───── Given records ─────
-- ==== Sys2Proof/Machine/StackControl.lean ====
section
/-! DEFINITION. The C1 class: `push pop` and the moves from and to the control registers (R114 to R134). -/

namespace Sys2Proof.Machine

/-- `push` (R115): `sp` is decremented first and stays so when the write raises (R130; decision D10, UNVERIFIED,
notes/assumptions/10.md). -/
def execPush (rd : Reg) (s : State) : Result :=
  let s1 := s.setSp (s.sp - 2)
  orStop (memWriteWord s1 s1.sp (s1.getReg rd)) .next

/-- `pop` (R116): the read uses the old `sp`, and is made for `rd = x0` too (decision D17, UNVERIFIED,
notes/assumptions/15.md). -/
def execPop (rd : Reg) (s : State) : Result :=
  orStop (memReadWord s s.sp) fun w =>
    let s1 := s.setReg rd w
    .next (s1.setSp (s1.sp + 2))

/-- The shape of the `r*` instructions: copy a value into `rd` (R114). -/
def readInto (rd : Reg) (v : Word) (s : State) : Result := .next (s.setReg rd v)

/-- `rpc`: `pc_next` (R117; DEDUCED by the spec from R14, notes/assumptions/18.md). -/
def execRpc (rd : Reg) (s : State) : Result := readInto rd s.pc s

/-- `rsp` (R118). -/
def execRsp (rd : Reg) (s : State) : Result := readInto rd s.sp s

/-- `rpsr` (R119). -/
def execRpsr (rd : Reg) (s : State) : Result := readInto rd s.psr s

/-- `rtlr` (R120): the staging register, not `tr`. -/
def execRtlr (rd : Reg) (s : State) : Result := readInto rd s.tlr s

/-- `rthr` (R121): the staging register, not `tr`. -/
def execRthr (rd : Reg) (s : State) : Result := readInto rd s.thr s

/-- `rppc` (R122). -/
def execRppc (rd : Reg) (s : State) : Result := readInto rd s.ppc s

/-- `rppsr` (R123). -/
def execRppsr (rd : Reg) (s : State) : Result := readInto rd s.ppsr s

/-- `wsp` (R124): any 16-bit value. -/
def execWsp (rd : Reg) (s : State) : Result := .next (s.setSp (s.getReg rd))

/-- `wpsr` (R125): all 16 bits. -/
def execWpsr (rd : Reg) (s : State) : Result := .next (s.setPsr (s.getReg rd))

/-- `wtlr` (R126): `tr` is not changed. -/
def execWtlr (rd : Reg) (s : State) : Result := .next (s.setTlr (s.getReg rd))

/-- `wthr` (R127): `tr` is not changed. -/
def execWthr (rd : Reg) (s : State) : Result := .next (s.setThr (s.getReg rd))

/-- `wppc` (R128): `pc` is not changed. -/
def execWppc (rd : Reg) (s : State) : Result := .next (s.setPpc (s.getReg rd))

/-- `wppsr` (R129): `psr` is not changed. -/
def execWppsr (rd : Reg) (s : State) : Result := .next (s.setPpsr (s.getReg rd))

end Sys2Proof.Machine
end

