-- ==== Sys2Proof/Laws/Exec.lean ====
section
/-! SUPPORT. What the instructions that access memory answer, at a valid address and at an invalid one; what a fetch can
answer; what a completed step is. Later proofs cite these and unfold no meaning. -/

namespace Sys2Proof.Machine

/-- Any address but the two of R36 can be accessed. -/
theorem accessOk_of_ne {a : Word} (h1 : a ≠ 0x7FFF) (h2 : a ≠ 0xFFFF) : AccessOk a := (accessOk_iff a).2 ⟨h1, h2⟩

/-- An address that cannot be accessed is one of the two of R36. -/
theorem not_accessOk_iff (a : Word) : ¬ AccessOk a ↔ a = 0x7FFF ∨ a = 0xFFFF := by
  rw [accessOk_iff, ← not_or, not_not]

/-- Writing a register is `WritesReg`, for `x0` too. -/
theorem writesReg_setReg (rd : Reg) (v : Word) (s : State) : WritesReg rd v s (s.setReg rd v) := by
  refine ⟨?_, sameBut_setReg s rd v⟩
  rw [State.getReg_setReg]
  by_cases h : rd = .x0 <;> simp [h]

/-! ## Loads and stores -/

section
variable (s : State) (rd rs : Reg) (imm : Imm5)

theorem exec_lh_ok (h : AccessOk (effAddr s rs imm)) :
    exec (.lh rd rs imm) s = .next (s.setReg rd (sext8 (s.byteAt (effAddr s rs imm)))) := by
  simp only [exec, execLh, loadByte, memReadByte_ok s h, orStop_ok]

theorem exec_lhu_ok (h : AccessOk (effAddr s rs imm)) :
    exec (.lhu rd rs imm) s = .next (s.setReg rd (zext8 (s.byteAt (effAddr s rs imm)))) := by
  simp only [exec, execLhu, loadByte, memReadByte_ok s h, orStop_ok]

theorem exec_lw_ok (h : AccessOk (effAddr s rs imm)) :
    exec (.lw rd rs imm) s =
      .next (s.setReg rd (wordOfBytes (s.byteAt (effAddr s rs imm)) (s.byteAt (effAddr s rs imm + 1)))) := by
  simp only [exec, execLw, memReadWord_ok s h, orStop_ok]

theorem exec_sh_ok (h : AccessOk (effAddr s rs imm)) :
    exec (.sh rd rs imm) s = .next (s.setByte (effAddr s rs imm) (lowByte (s.getReg rd))) := by
  simp only [exec, execSh, memWriteByte_ok s _ h, orStop_ok]

theorem exec_sw_ok (h : AccessOk (effAddr s rs imm)) :
    exec (.sw rd rs imm) s =
      .next ((s.setByte (effAddr s rs imm) (lowByte (s.getReg rd))).setByte (effAddr s rs imm + 1)
        (highByte (s.getReg rd))) := by
  simp only [exec, execSw, memWriteWord_ok s _ h, orStop_ok]

theorem exec_lh_stop (h : ¬ AccessOk (effAddr s rs imm)) :
    exec (.lh rd rs imm) s = .fault (.invalidAddress (effAddr s rs imm) s) := by
  simp only [exec, execLh, loadByte, memReadByte_stop s h, orStop_error]

theorem exec_lhu_stop (h : ¬ AccessOk (effAddr s rs imm)) :
    exec (.lhu rd rs imm) s = .fault (.invalidAddress (effAddr s rs imm) s) := by
  simp only [exec, execLhu, loadByte, memReadByte_stop s h, orStop_error]

theorem exec_lw_stop (h : ¬ AccessOk (effAddr s rs imm)) :
    exec (.lw rd rs imm) s = .fault (.invalidAddress (effAddr s rs imm) s) := by
  simp only [exec, execLw, memReadWord_stop s h, orStop_error]

theorem exec_sh_stop (h : ¬ AccessOk (effAddr s rs imm)) :
    exec (.sh rd rs imm) s = .fault (.invalidAddress (effAddr s rs imm) s) := by
  simp only [exec, execSh, memWriteByte_stop s _ h, orStop_error]

theorem exec_sw_stop (h : ¬ AccessOk (effAddr s rs imm)) :
    exec (.sw rd rs imm) s = .fault (.invalidAddress (effAddr s rs imm) s) := by
  simp only [exec, execSw, memWriteWord_stop s _ h, orStop_error]

/-! ## push and pop -/

theorem exec_push_ok (h : AccessOk (s.sp - 2)) :
    exec (.push rd) s =
      .next (((s.setSp (s.sp - 2)).setByte (s.sp - 2) (lowByte (s.getReg rd))).setByte (s.sp - 2 + 1)
        (highByte (s.getReg rd))) := by
  simp only [exec, execPush, State.setSp_sp, State.setSp_getReg, memWriteWord_ok _ _ h, orStop_ok]

theorem exec_push_stop (h : ¬ AccessOk (s.sp - 2)) :
    exec (.push rd) s = .fault (.invalidAddress (s.sp - 2) (s.setSp (s.sp - 2))) := by
  simp only [exec, execPush, State.setSp_sp, State.setSp_getReg, memWriteWord_stop _ _ h, orStop_error]

theorem exec_pop_ok (h : AccessOk s.sp) :
    exec (.pop rd) s = .next ((s.setReg rd (wordOfBytes (s.byteAt s.sp) (s.byteAt (s.sp + 1)))).setSp (s.sp + 2)) := by
  simp only [exec, execPop, memReadWord_ok s h, orStop_ok, State.setReg_sp]

theorem exec_pop_stop (h : ¬ AccessOk s.sp) : exec (.pop rd) s = .fault (.invalidAddress s.sp s) := by
  simp only [exec, execPop, memReadWord_stop s h, orStop_error]

end

/-! ## The step -/

/-- The four answers of a fetch (R143). -/
theorem fetch_cases (s : State) :
    fetch s = .error (.debugInterrupt s) ∨ (∃ w, fetch s = .error (.unknownInstruction w (s.setPc (s.pc + 2)))) ∨
      (¬ AccessOk s.pc ∧ fetch s = .error (.invalidAddress s.pc s)) ∨ ∃ i, fetch s = .ok (i, s.setPc (s.pc + 2)) := by
  by_cases h : AccessOk s.pc
  · cases hd : decodeWord (wordOfBytes (s.byteAt s.pc) (s.byteAt (s.pc + 1))) with
    | ok i => exact .inr (.inr (.inr ⟨i, fetch_instr s i h hd⟩))
    | error e =>
      rcases decodeWord_error hd with ⟨h0, -⟩ | ⟨h0, rfl⟩
      · exact .inl (fetch_zero s h h0)
      · exact .inr (.inl ⟨_, fetch_unknown s _ h hd⟩)
  · exact .inr (.inr (.inl ⟨h, fetch_invalid s h⟩))

/-- A completed step fetched an instruction and ran it with `pc` advanced. -/
theorem step_next_inv {s t : State} (h : step s = .next t) :
    ∃ i, fetch s = .ok (i, s.setPc (s.pc + 2)) ∧ exec i (s.setPc (s.pc + 2)) = .next t := by
  unfold step at h
  rcases fetch_cases s with hf | ⟨w, hf⟩ | ⟨-, hf⟩ | ⟨i, hf⟩ <;> rw [hf] at h
  · cases h
  · cases h
  · cases h
  · exact ⟨i, hf, h⟩

/-- What comes after an access is refused only where its continuation is. -/
theorem orStop_ne_refused {α : Type} {r : Refusal} (x : Except Fault α) {go : α → Result} (h : ∀ v, go v ≠ .refused r) :
    orStop x go ≠ .refused r := by
  cases x with
  | ok v => exact h v
  | error f => nofun

/-- No instruction is refused: every arm of `exec` has a meaning, and no meaning refuses. -/
theorem exec_ne_refused (i : Instr) (s : State) (r : Refusal) : exec i s ≠ .refused r := by
  intro h
  cases i <;> first | cases h | exact orStop_ne_refused _ (fun _ h => by cases h) h

/-- No step is refused. -/
theorem step_ne_refused (s : State) (r : Refusal) : step s ≠ .refused r := by
  unfold step
  cases fetch s with
  | error f => nofun
  | ok p => exact exec_ne_refused p.1 p.2 r

end Sys2Proof.Machine
end

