-- ==== Sys2Proof/Tests/Slice0.lean ====
section
/-! SUPPORT. Tests: words written out from the opcode map (R56), one step from the vectors of 95_test_vectors.md (each
named by its number there), the checks of WellFormed, and states that meet the hypotheses of the statements. -/

namespace Sys2Proof.Tests

open Sys2Proof.Machine

/-! ## Helpers -/

/-- The reset state with `pc = 0x8010`, where the vectors fetch. -/
def start : State := State.reset.setPc 0x8010

/-- `start` with `x1` and `x2` set. -/
def with12 (a b : Word) : State := (start.setReg .x1 a).setReg .x2 b

/-- `s` with two bytes set. -/
def bytes2 (s : State) (a : Word) (v : Byte) (c : Word) (u : Byte) : State := (s.setByte a v).setByte c u

/-- The state after one step that fetches the word `w`, where there is one. -/
def after (w : Nat) (s : State) : Option State := nextState (step (s.withFetchWord 16 w))

/-- A register and `pc` after one step. -/
def regPc (w : Nat) (s : State) (r : Reg) : Option (Word × Word) := (after w s).map fun t => (t.getReg r, t.pc)

/-- Two bytes after one step. -/
def mem2 (w : Nat) (s : State) (a c : Word) : Option (Byte × Byte) := (after w s).map fun t => (t.byteAt a, t.byteAt c)

/-- Whether one step that fetches the word `w` stops at an invalid address, and the `pc`, `sp` and `x1` it leaves. -/
def invalid (w : Nat) (s : State) : Option (Word × Word × Word × Word) :=
  match stopOf (step (s.withFetchWord 16 w)) with
  | some (.invalidAddress a t) => some (a, t.pc, t.sp, t.getReg .x1)
  | some (.debugInterrupt _) => none
  | some (.unknownInstruction _ _) => none
  | none => none

/-- Whether one step that fetches the word `w` stops at an unknown instruction, with that word and the `pc` it leaves. -/
def unknown (w : Nat) (s : State) : Option (Word × Word) :=
  match stopOf (step (s.withFetchWord 16 w)) with
  | some (.unknownInstruction v t) => some (v, t.pc)
  | some (.debugInterrupt _) => none
  | some (.invalidAddress _ _) => none
  | none => none

/-! ## Decoding: `opcode`, `rd`, `rs` and `func`, `imm5` or `imm8` put in their places by hand (R51, R52, R56) -/

theorem test_decode_mov : decodeWord 0b0000110101100000 = .ok (.mov .x3 .x5) := by decide
theorem test_decode_add : decodeWord 0b0001001000100000 = .ok (.add .x1 .x2) := by decide
theorem test_decode_sub : decodeWord 0b0001101000100000 = .ok (.sub .x1 .x2) := by decide
theorem test_decode_and : decodeWord 0b0010001000100000 = .ok (.and .x1 .x2) := by decide
theorem test_decode_or : decodeWord 0b0010101000100000 = .ok (.or .x1 .x2) := by decide
theorem test_decode_xor : decodeWord 0b0011001000100000 = .ok (.xor .x1 .x2) := by decide
theorem test_decode_sll : decodeWord 0b0011101000100000 = .ok (.sll .x1 .x2) := by decide
theorem test_decode_srl : decodeWord 0b0100001000100000 = .ok (.srl .x1 .x2) := by decide
theorem test_decode_sra : decodeWord 0b0100101000100000 = .ok (.sra .x1 .x2) := by decide

theorem test_decode_addi : decodeWord 0b0010100000100001 = .ok (.addi .x1 .x0 5) := by decide
theorem test_decode_subi : decodeWord 0b0010101000100010 = .ok (.subi .x1 .x2 5) := by decide
theorem test_decode_beq : decodeWord 0b0011001000100011 = .ok (.beq .x1 .x2 6) := by decide
theorem test_decode_bnq : decodeWord 0b1110001000100100 = .ok (.bnq .x1 .x2 0b11100) := by decide
theorem test_decode_blt : decodeWord 0b0100001000100101 = .ok (.blt .x1 .x2 8) := by decide
theorem test_decode_bge : decodeWord 0b0100001000100110 = .ok (.bge .x1 .x2 8) := by decide
theorem test_decode_bltu : decodeWord 0b0100001000100111 = .ok (.bltu .x1 .x2 8) := by decide
theorem test_decode_bgeu : decodeWord 0b0100001000101000 = .ok (.bgeu .x1 .x2 8) := by decide

theorem test_decode_jalr : decodeWord 0b0010001000101001 = .ok (.jalr .x1 .x2 4) := by decide
theorem test_decode_lh : decodeWord 0b0001101000101010 = .ok (.lh .x1 .x2 3) := by decide
theorem test_decode_lhu : decodeWord 0b0001101000101011 = .ok (.lhu .x1 .x2 3) := by decide
theorem test_decode_lw : decodeWord 0b1111001000101100 = .ok (.lw .x1 .x2 0b11110) := by decide
theorem test_decode_sh : decodeWord 0b0000001000101101 = .ok (.sh .x1 .x2 0) := by decide
theorem test_decode_sw : decodeWord 0b0000101000101110 = .ok (.sw .x1 .x2 1) := by decide
theorem test_decode_jal : decodeWord 0b1111101000101111 = .ok (.jal .x1 0xFA) := by decide
theorem test_decode_lil : decodeWord 0b1100110101110000 = .ok (.lil .x3 0xCD) := by decide
theorem test_decode_lih : decodeWord 0b1010101101110001 = .ok (.lih .x3 0xAB) := by decide
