-- ==== Sys2Proof/Tests/Slice0.lean ====
section
/-! SUPPORT. The model's own tests: the well-formedness checks refuse what each is there to refuse, one written-out word for
every constructor decodes, small steps with the results that the examples of spec/ state, and for every statement of
Obligations.lean that has hypotheses a state and operands that meet them. -/

namespace Sys2Proof.Tests

open Sys2Proof Sys2Proof.Machine

/-! ### Well-formedness: an ill-formed instruction for each check -/

theorem smoke_wra2_v1 : Instr.wf .v1 (.wra2 0x05) = false := by decide
theorem smoke_fourop_v1 : Instr.wf .v1 (.fourop 0x3F) = false := by decide
theorem smoke_newmode_v1 : Instr.wf .v1 (.newmode true) = false := by decide
theorem smoke_opchar_v1 : Instr.wf .v1 (.opchar ⟨9, .one⟩ true false false false 1) = false := by decide
theorem smoke_oplevel_v1 : Instr.wf .v1 (.oplevel ⟨9, .two⟩ 1 2) = false := by decide
theorem smoke_opad_v1 : Instr.wf .v1 (.opad ⟨17, .one⟩ 15 0) = false := by decide
theorem smoke_opsr_v1 : Instr.wf .v1 (.opsr ⟨17, .two⟩ 15 0) = false := by decide
theorem smoke_opwave_v1 : Instr.wf .v1 (.opwave ⟨10, .one⟩ 3) = false := by decide
theorem smoke_fnlo_v1 : Instr.wf .v1 (.fnlo 9 0x44) = false := by decide
theorem smoke_konblk_v1 : Instr.wf .v1 (.konblk 9 true 4 2) = false := by decide
theorem smoke_fbcon_v1 : Instr.wf .v1 (.fbcon 17 true true 7 true) = false := by decide

/-! ### Decoding: words written out from 30_encoding.md R102 to R106, bank, register number, data byte -/

theorem decodes_wra : decodeP .v1 0b000_00101100#11 = .wra 0x2C := by decide
theorem decodes_wra2 : decodeP .v2 0b010_00000101#11 = .wra2 0x05 := by decide
theorem decodes_wra2_v1 : decodeP .v1 0b010_00000101#11 = .wra 0x05 := by decide
theorem decodes_wrd : decodeP .v2 0b001_00100010#11 = .wrd 0x22 := by decide
theorem decodes_wrd_port3 : decodeP .v2 0b011_00100010#11 = .wrd 0x22 := by decide
theorem decodes_rd : decodeP .v2 0b110_00000000#11 = .rd 2 := by decide
theorem decodes_events :
    [HostEvent.texp0, .texp1, .tick, .peakclr, .reset].map decodeE = [.texp0, .texp1, .tick, .peakclr, .reset] := by decide
theorem decodes_test : (decodeR .v1 0b0_00000001_00100000#17).toOption = some (.test true) := by decide
theorem decodes_timer1 : (decodeR .v1 0b0_00000010_11110000#17).toOption = some (.timer1 0xF0) := by decide
theorem decodes_timer2 : (decodeR .v1 0b0_00000011_10000000#17).toOption = some (.timer2 0x80) := by decide
theorem decodes_tctl :
    (decodeR .v1 0b0_00000100_01000001#17).toOption = some (.tctl false true false false true) := by decide
theorem decodes_mode : (decodeR .v1 0b0_00001000_10000000#17).toOption = some (.mode true false) := by decide
theorem decodes_fourop : (decodeR .v2 0b1_00000100_11000001#17).toOption = some (.fourop 0x01) := by decide
theorem decodes_newmode : (decodeR .v2 0b1_00000101_11111111#17).toOption = some (.newmode true) := by decide
theorem decodes_rhythm : (decodeR .v1 0b0_10111101_00110001#17).toOption =
    some (.rhythm false false true true false false false true) := by decide
/-- `OPCHAR 4.2, EGT=1, MULT=2` (30_encoding.md R113). -/
theorem decodes_opchar : (decodeR .v1 0b0_00101100_00100010#17).toOption =
    some (.opchar ⟨4, .two⟩ false false true false 2) := by decide
theorem decodes_oplevel : (decodeR .v1 0b0_01010101_10011010#17).toOption = some (.oplevel ⟨8, .two⟩ 2 26) := by decide
theorem decodes_opad : (decodeR .v1 0b0_01101010_11000101#17).toOption = some (.opad ⟨5, .one⟩ 12 5) := by decide
theorem decodes_opsr : (decodeR .v1 0b0_10010010_01111110#17).toOption = some (.opsr ⟨8, .one⟩ 7 14) := by decide
theorem decodes_opwave : (decodeR .v2 0b1_11100101_00000111#17).toOption = some (.opwave ⟨11, .two⟩ 7) := by decide
/-- `FNLO 10, FNUM=0x244` and `KONBLK 10, KON=1, BLOCK=4, FNUM=0x244` (30_encoding.md R113). -/
theorem decodes_fnlo : (decodeR .v2 0b1_10100001_01000100#17).toOption = some (.fnlo 10 0x44) := by decide
theorem decodes_konblk : (decodeR .v2 0b1_10110001_00110010#17).toOption = some (.konblk 10 true 4 2) := by decide
theorem decodes_fbcon :
    (decodeR .v2 0b0_11000000_00011111#17).toOption = some (.fbcon 0 false true 7 true) := by decide
theorem decodes_fbcon_second_place :
    (decodeR .v2 0b0_11011000_00011111#17).toOption = some (.fbcon 8 false true 7 true) := by decide
theorem decodes_hole : (decodeR .v2 0b0_00100110_11111111#17).toOption = none := by decide
theorem decodes_table_word : decodeTableWord 24 0x1B132 = some (.konblk 10 true 4 2) := by decide
/-- The table of 30_encoding.md R104, in both banks. -/
theorem decodes_offsets : ∀ (bank : Bool) (off : BitVec 5),
    (opOfOffset bank off).map (fun o => (o.ch.val, o.slot)) =
      (slotOfOffset.lookup off.toNat).map fun cs => (cs.1 + (if bank then 9 else 0), cs.2) := by decide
─────
What you should do: Quote the records above from their first line through the line containing "orStop (memWriteWord s1", both ends included.

Exercise solution:
-- ==== Sys2Proof/Machine/StackControl.lean ====
section
/-! DEFINITION. The C1 class: `push pop` and the moves from and to the control registers (R114 to R134). -/

namespace Sys2Proof.Machine

/-- `push` (R115): `sp` is decremented first and stays so when the write raises (R130; decision D10, UNVERIFIED,
notes/assumptions/10.md). -/
def execPush (rd : Reg) (s : State) : Result :=
  let s1 := s.setSp (s.sp - 2)
  orStop (memWriteWord s1 s1.sp (s1.getReg rd)) .next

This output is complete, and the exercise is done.